[Work required] Read through the records below and copy each line that uses the word "above".

[Input data]

-- ==== Sys2Proof/Machine/Flags.lean ====
section
/-! DEFINITION. The results and flags of the flag writers (10_state.md R31): exact integers first, narrowed at the end. -/

namespace Sys2Proof.Machine

/-- `wrap8(v)` (00_scope.md R8). -/
def wrap8 (v : Nat) : Byte := BitVec.ofNat 8 v

/-- 8xy4: the wrapped sum (R140). -/
def addResult (a b : Byte) : Byte := wrap8 (a.toNat + b.toNat)

/-- 8xy4: carry, the exact sum is above 255 (R140). -/
def carryFlag (a b : Byte) : Bool := decide (a.toNat + b.toNat > 255)

/-- 8xy5 and, with the operands swapped, 8xy7: the wrapped difference (R141, R142). -/
def subResult (a b : Byte) : Byte := a - b

/-- 8xy5 and, swapped, 8xy7: NOT borrow, 1 unless the subtrahend is the greater (R141, R142). -/
def notBorrowFlag (a b : Byte) : Bool := !decide (b.toNat > a.toNat)

/-- 8xy6: the value shifted right by one (R143). -/
def shrResult (a : Byte) : Byte := a >>> 1

/-- 8xy6: the bit shifted out (R143). -/
def shrFlag (a : Byte) : Bool := a.getLsbD 0

/-- 8xyE: the value shifted left by one, cut to 8 bits (R144). -/
def shlResult (a : Byte) : Byte := a <<< 1

/-- 8xyE: the bit shifted out (R144). -/
def shlFlag (a : Byte) : Bool := a.getLsbD 7

/-- Fx1E: the new, wrapped index is above 0xFFF (44_index_random.md R161). -/
def rangeFlag (newI : Word) : Bool := decide (newI.toNat > 0xFFF)

end Sys2Proof.Machine
end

[Finished exercise]
/-- 8xy4: carry, the exact sum is above 255 (R140). -/
/-- Fx1E: the new, wrapped index is above 0xFFF (44_index_random.md R161). -/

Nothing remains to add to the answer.